(Items from a data source)
*** Begin section ***
/-- 70_reset_and_hazards.md R107, liveness: in a run over fair edges (reset not asserted, the host raising `rsp_ready`
again and again, and the core offering what waits: the fairness assumption, whose form is the model's choice, log entry 8)
the responses of all commands that have transferred are delivered after finitely many edges, in order, and with no further
command transferring the run of those commands has then ended. -/
def Obligations.EveryTransferredCommandIsAnswered : Prop :=
  ∀ (s t : State) (es : Nat → Edge) (n : Nat), Fair es → (s.fed es n).RunsTo n t →
    (∃ (m : Nat) (u : State), n ≤ m ∧ (s.fed es m).RunsTo m u ∧ (t.delivered ++ t.pending) <+: u.delivered) ∧
    ((∀ k : Nat, n ≤ k → (es k).cmdValid = false) →
      ∃ (m : Nat) (u : State), n ≤ m ∧ (s.fed es m).RunEnded m ((s.fed es n).transfers n) u)

/-- Every command sequence has a run that ends (70_reset_and_hazards.md R108), from every state: there are edges without
reset at which exactly its commands transfer and every response is delivered. (The edges are the model's choice, log entry
2.) -/
def Obligations.EveryCommandSequenceHasARunThatEnds : Prop :=
  ∀ (s : State) (cmds : List Command), ∃ (es : List Edge) (t : State), (s.withEdges es).RunEnded es.length cmds t
end

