/-- A command that writes fixed contents to a slot, or raises E_SLOT, does the same again: the slot already holds
them. -/
theorem repeatsFrom_of_withSlot {i : Instr} {k : SlotNo} {new : Slot} {s t : State}
    (hi : ∀ s, exec i s = withSlot k s fun _ => .next ((s.writeSlot k new).respond .ok 0)) (h : exec i s = .next t) :
    RepeatsFrom i s t := by
  rcases withSlot_next ((hi s).symm.trans h) with ⟨hk, rfl⟩ | ⟨sl, hk, ht⟩
  · exact ⟨⟨.eSlot, 0⟩, rfl, (hi _).trans (withSlot_none (s := s.raise .eSlot) hk _)⟩
  · injection ht with ht
    subst ht
    have held : ((s.writeSlot k new).respond .ok 0).slot k = some new :=
      s.writeSlot_slot_self k new ((s.slot_isSome_iff k).1 ⟨sl, hk⟩)
    refine ⟨⟨.ok, 0⟩, rfl, (hi _).trans ((withSlot_some held _).trans ?_)⟩
    rw [State.writeSlot_eq_self held]
    rfl

/-- Every instruction but STATUS repeats (20_memory.md R40). -/
theorem exec_repeats {i : Instr} {s t : State} (hi : i.isStatus = false) (h : exec i s = .next t) :
    RepeatsFrom i s t := by
  cases i with
  | loadkey slot key => exact repeatsFrom_of_withSlot (fun _ => rfl) h
  | clearkey slot => exact repeatsFrom_of_withSlot (fun _ => rfl) h
  | kasumi slot block => exact repeatsFrom_of_withKey (f := fun sk => kasumi sk block) (fun _ => rfl) h
  | fo slot ridx x => exact repeatsFrom_of_withKey (f := fun sk => (fo sk ridx x).setWidth 64) (fun _ => rfl) h
  | fl slot ridx x => exact repeatsFrom_of_withKey (f := fun sk => (fl sk ridx x).setWidth 64) (fun _ => rfl) h
  | fi x k =>
    injection h with h
    subst h
    exact ⟨_, rfl, rfl⟩
  | status clr => cases hi

/-- A computing instruction raises an error or answers OK and changes nothing else. -/
theorem exec_computes {i : Instr} {s t : State} (hi : i.computes = true) (h : exec i s = .next t) :
    (∃ e, e ≠ .ok ∧ t = s.raise e) ∨ ∃ d, t = s.respond .ok d := by
  rcases exec_next h with error | ⟨-, result⟩ | ⟨_, _, rfl, -⟩ | ⟨_, rfl, -⟩ | ⟨rfl, -⟩ | ⟨rfl, -⟩
  · exact .inl error
  · exact .inr result
  all_goals cases hi

/-- An instruction that writes a slot raises an error or writes the slot it names and answers OK. -/
theorem exec_writesSlot {i : Instr} {slot : SlotNo} {s t : State} (hi : i.writesSlot = true)
    (hs : i.slotOperand = some slot) (h : exec i s = .next t) :
    (∃ e, e ≠ .ok ∧ t = s.raise e) ∨ ∃ sl, t = (s.writeSlot slot sl).respond .ok 0 := by
  rcases exec_next h with error | ⟨hc, -⟩ | ⟨_, _, rfl, -, ht⟩ | ⟨_, rfl, -, ht⟩ | ⟨rfl, -⟩ | ⟨rfl, -⟩
  · exact .inl error
  · exact absurd (Instr.writesSlot_eq_false_of_computes hc) (by simp [hi])
  · injection hs with hs
    exact .inr ⟨_, hs ▸ ht⟩
  · injection hs with hs
    exact .inr ⟨_, hs ▸ ht⟩
  all_goals cases hi

/-- An instruction that answers with an error status raised that error. -/
theorem exec_error_eq_raise {i : Instr} {s t : State} {r : Response} (h : exec i s = .next t)
    (hp : t.pending = s.pending ++ [r]) (hr : r.status ≠ .ok) : t = s.raise r.status := by
  have okAnswer : ∀ {d : BitVec 64}, t.pending ≠ s.pending ++ [⟨.ok, d⟩] := fun hd => hr (response_eq hp hd ▸ rfl)
  rcases exec_errorLog h with ⟨e, -, rfl⟩ | ⟨-, rfl⟩ | ⟨-, d, hd, -⟩
  · rw [response_eq hp (s.raise_pending e)]
  · exact absurd rfl okAnswer
  · exact absurd hd okAnswer

/-- Settles O29: every answer of an instruction is a raise, a bare result, a slot written or the log cleared, and each of
them repeats. -/
theorem sideEffectsOfEachCommand : Obligations.SideEffectsOfEachCommand := by
  unfold Obligations.SideEffectsOfEachCommand
  refine ⟨fun i s t d hi h hp => ?_, fun i slot s t hi hs h => ?_, fun _ => ⟨rfl, rfl⟩,
    fun _ _ _ _ h hp hr => exec_error_eq_raise h hp hr, fun _ _ _ hi h => exec_repeats hi h,
    fun s => ⟨_, _, _, rfl, rfl, rfl, State.statusWord_log_clear rfl rfl⟩⟩
  · rcases exec_computes hi h with ⟨e, he, rfl⟩ | ⟨d', rfl⟩
    · exact absurd hp (s.raise_pending_ne_ok he d)
    · obtain rfl : d' = d := congrArg Response.data (response_eq (s.respond_pending .ok d') hp)
      rfl
  · rcases exec_writesSlot hi hs h with ⟨e, he, rfl⟩ | ⟨sl, rfl⟩
    · exact ⟨fun _ _ => rfl, rfl, fun hp => absurd hp (s.raise_pending_ne_ok he 0)⟩
    · exact ⟨fun j hj => s.writeSlot_slots_other slot sl j hj, s.writeSlot_numSlots slot sl, fun _ => rfl⟩

end Sys2Proof.Machine
end

section
/-! The checks of a command in the order of 30_encoding.md R53: the decoder's two, then the instruction's two on
the slot it names. -/

namespace Sys2Proof

open Sys2Proof.Machine

/-- The seven legal opcodes (30_encoding.md R51). -/
theorem Command.op_of_legal {c : Command} (h : ¬c.IllegalOp) :
    c.op = 0x1 ∨ c.op = 0x2 ∨ c.op = 0x3 ∨ c.op = 0x4 ∨ c.op = 0x5 ∨ c.op = 0x6 ∨ c.op = 0x7 := by
  have all : ∀ op : BitVec 4, ¬(op = 0x0 ∨ 0x8 ≤ op.toNat) →
      op = 0x1 ∨ op = 0x2 ∨ op = 0x3 ∨ op = 0x4 ∨ op = 0x5 ∨ op = 0x6 ∨ op = 0x7 := by decide
  exact all c.op h

theorem legalOp_eq_false_iff (c : Command) : legalOp (opField c.word) = false ↔ c.IllegalOp := by
  have all : ∀ op : BitVec 4, legalOp op = false ↔ op = 0x0 ∨ 0x8 ≤ op.toNat := by decide
  exact all c.op

/-- The CLR bit as a Boolean and as a field of width 1. -/
theorem clrField_eq_decide (c : Command) : clrField c.word = decide (c.clr = 1) := by
  have all : ∀ clr : BitVec 1, clr.getLsbD 0 = decide (clr = 1) := by decide
  simpa [clrField] using all c.clr

/-- The decoder's two E_RESERVED checks together are the E_RESERVED lines of R53. -/
theorem reservedSet_iff {c : Command} (h : ¬c.IllegalOp) :
    c.ReservedSet ↔ rsvdField c.word ≠ 0 ∨
      unusedFieldsZero c.op c.slot c.ridx (decide (c.clr = 1)) = false := by
  have clr : c.clr ≠ 0 ↔ c.clr = 1 := by
    have all : ∀ clr : BitVec 1, clr ≠ 0 ↔ clr = 1 := by decide
    exact all c.clr
  refine or_congr Iff.rfl ?_
  rw [clr]
  rcases Command.op_of_legal h with hop | hop | hop | hop | hop | hop | hop <;>
    simp [hop, unusedFieldsZero, imp_iff_not_or, or_assoc]

/-- The decoder in terms of the command's fields: E_OPCODE, else E_RESERVED, else the instruction of its opcode. -/
theorem decode_eq_checks (c : Command) :
    decode c = if c.IllegalOp then .error .opcode else if c.ReservedSet then .error .reserved
      else .ok (instrOf c.op c.slot c.ridx (decide (c.clr = 1)) c.data) := by
  by_cases hop : c.IllegalOp
  · simp [decode, (legalOp_eq_false_iff c).2 hop, hop]
  · rw [if_neg hop, if_congr (reservedSet_iff hop) rfl rfl, decode, if_neg (mt (legalOp_eq_false_iff c).1 hop),
      clrField_eq_decide, ite_or]
    rfl

end Sys2Proof

namespace Sys2Proof.Machine

/-- An instruction that names a slot the core does not have raises E_SLOT, before any other effect. -/
theorem exec_missingSlot {i : Instr} {k : SlotNo} {s : State} (hi : i.slotOperand = some k)
    (hk : s.numSlots ≤ k.toNat) : exec i s = .next (s.raise .eSlot) := by
  have missing := (s.slot_eq_none_iff k).2 hk
  cases i with
  | loadkey | clearkey | kasumi | fo | fl => cases hi; exact withSlot_none missing _
  | fi | status => cases hi

/-- An instruction that computes with the subkeys of a slot without a key raises E_NOKEY. -/
theorem exec_unkeyedSlot {i : Instr} {k : SlotNo} {s : State} (hi : i.slotOperand = some k) (hc : i.computes = true)
    (hv : (s.slot k).map Slot.kv = some false) : exec i s = .next (s.raise .eNoKey) := by
  obtain ⟨sl, hk, hkv⟩ := Option.map_eq_some_iff.1 hv
  cases i with
  | kasumi _ block => cases hi; exact withKey_unkeyed hk hkv fun sk => .next (s.respond .ok (kasumi sk block))
  | fo _ n x => cases hi; exact withKey_unkeyed hk hkv fun sk => .next (s.respond .ok ((fo sk n x).setWidth 64))
  | fl _ n x => cases hi; exact withKey_unkeyed hk hkv fun sk => .next (s.respond .ok ((fl sk n x).setWidth 64))
  | loadkey | clearkey | status => cases hc
  | fi => cases hi

/-- The instruction of an opcode that uses SLOT names that slot. -/
theorem slotOperand_instrOf {c : Command} (h : c.UsesSlot) (clr : Bool) :
    (instrOf c.op c.slot c.ridx clr c.data).slotOperand = some c.slot := by
  rcases h with hop | hop | hop | hop | hop <;> simp [hop, instrOf, Instr.slotOperand]

/-- The instruction of an opcode that needs a key computes with its slot's subkeys. -/
theorem computes_instrOf {c : Command} (h : c.NeedsKey) (clr : Bool) :
    (instrOf c.op c.slot c.ridx clr c.data).computes = true := by
  rcases h with hop | hop | hop <;> simp [hop, instrOf, Instr.computes]

/-- A command in which a check of the decoder fails raises its error; any other executes its instruction. -/
theorem runCommand_eq_checks (c : Command) (s : State) :
    runCommand c s = if c.IllegalOp then .next (s.raise .eOpcode) else if c.ReservedSet then .next (s.raise .eReserved)
      else exec (instrOf c.op c.slot c.ridx (decide (c.clr = 1)) c.data) s := by
  rw [runCommand, decode_eq_checks]
  split_ifs <;> rfl

/-- The core answers the decoder's refusal with the error of its reason. -/
theorem runCommand_error {c : Command} {r : Reject} (h : decode c = .error r) (s : State) :
    runCommand c s = .next (s.raise (rejectStatus r)) := by
  simp [runCommand, h]

/-- Settles O5: the decoder makes the first two checks and the instruction the other two, in which a failed check makes
the whole answer; every command has one answer. -/
theorem checksRunInOrderAndFirstErrorWins : Obligations.ChecksRunInOrderAndFirstErrorWins := by
  unfold Obligations.ChecksRunInOrderAndFirstErrorWins
  refine ⟨fun c s => ?_, fun c s => ?_, fun d s _ => ?_⟩
  · rw [runCommand_eq_checks]
    refine if_congr Iff.rfl rfl (if_congr Iff.rfl rfl ?_)
    split
    · next hslot =>
        obtain ⟨usesSlot, missing⟩ := hslot
        exact exec_missingSlot (slotOperand_instrOf usesSlot _) missing
    split
    · next hkey =>
        obtain ⟨needsKey, noKey⟩ := hkey
        exact exec_unkeyedSlot (slotOperand_instrOf (.inr (.inr needsKey)) _) (computes_instrOf needsKey _) noKey
    · simp only [instrOf, apply_ite (exec · s)]
      rfl
  · obtain ⟨_, _, _, r, h⟩ := runCommand_answers c s
    exact ⟨_, r, h s ⟨rfl, rfl, rfl⟩, rfl⟩
  · have hd : decode ⟨0x000010F3, d⟩ = .error .reserved := by simp [decode, opField, legalOp, rsvdField]
    exact runCommand_error hd s

end Sys2Proof.Machine
end

section
/-! The rotation and the words of the key schedule (41_key_schedule.md R55 to R59). -/

namespace Sys2Proof.Machine

/-- `rol16` is the rotation of the bit vector library, at every amount that R55 allows. -/
theorem rol16_eq_rotateLeft (v : Word) {r : Nat} (h : r < 16) : rol16 v r = v.rotateLeft r := by
  simp [rol16, BitVec.rotateLeft, BitVec.rotateLeftAux, Nat.mod_eq_of_lt h]

@[simp] theorem rol16_zero (r : Nat) : rol16 0#16 r = 0#16 := by
  simp [rol16]

/-- Bit `i` of a rotation is the bit `r` places below it, counted mod 16. -/
theorem rol16_getLsbD (v : Word) {r i : Nat} (hr : r < 16) (hi : i < 16) :
    (rol16 v r).getLsbD i = v.getLsbD ((i + 16 - r) % 16) := by
  rw [rol16_eq_rotateLeft v hr, BitVec.getLsbD_rotateLeft, Nat.mod_eq_of_lt hr]
  by_cases below : i < r
  · simp [below, show (i + 16 - r) % 16 = 16 - r + i by omega]
  · simp [below, hi, show (i + 16 - r) % 16 = i - r by omega]

/-- Settles O8: `rol16` is the library's rotation, whose bits are known. -/
theorem rotateLeftMovesEveryBit : Obligations.RotateLeftMovesEveryBit := by
  unfold Obligations.RotateLeftMovesEveryBit
  refine ⟨fun v r _ hr => ⟨rfl, fun i hi => rol16_getLsbD v (by omega) hi⟩, ?_⟩
  decide

/-- Every word of a derived subkey set is that of R59. -/
@[simp] theorem keySchedule_word (key : Key) (role : Role) (n : RIdx) :
    (keySchedule key).word role n = scheduleWord key role n :=
  SubkeySet.word_tabulate _ role n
*** End section ***
Work to be completed
Above this instruction are the records; retype exactly the lines from the one containing "rfl⟩ | ⟨sl, rfl⟩" up to and including the one containing "theorem legalOp_eq_false_iff (c".

Result of the exercise
  · rcases exec_writesSlot hi hs h with ⟨e, he, rfl⟩ | ⟨sl, rfl⟩
    · exact ⟨fun _ _ => rfl, rfl, fun hp => absurd hp (s.raise_pending_ne_ok he 0)⟩
    · exact ⟨fun j hj => s.writeSlot_slots_other slot sl j hj, s.writeSlot_numSlots slot sl, fun _ => rfl⟩

end Sys2Proof.Machine
end

section
/-! The checks of a command in the order of 30_encoding.md R53: the decoder's two, then the instruction's two on
the slot it names. -/

namespace Sys2Proof

open Sys2Proof.Machine

/-- The seven legal opcodes (30_encoding.md R51). -/
theorem Command.op_of_legal {c : Command} (h : ¬c.IllegalOp) :
    c.op = 0x1 ∨ c.op = 0x2 ∨ c.op = 0x3 ∨ c.op = 0x4 ∨ c.op = 0x5 ∨ c.op = 0x6 ∨ c.op = 0x7 := by
  have all : ∀ op : BitVec 4, ¬(op = 0x0 ∨ 0x8 ≤ op.toNat) →
      op = 0x1 ∨ op = 0x2 ∨ op = 0x3 ∨ op = 0x4 ∨ op = 0x5 ∨ op = 0x6 ∨ op = 0x7 := by decide
  exact all c.op h

theorem legalOp_eq_false_iff (c : Command) : legalOp (opField c.word) = false ↔ c.IllegalOp := by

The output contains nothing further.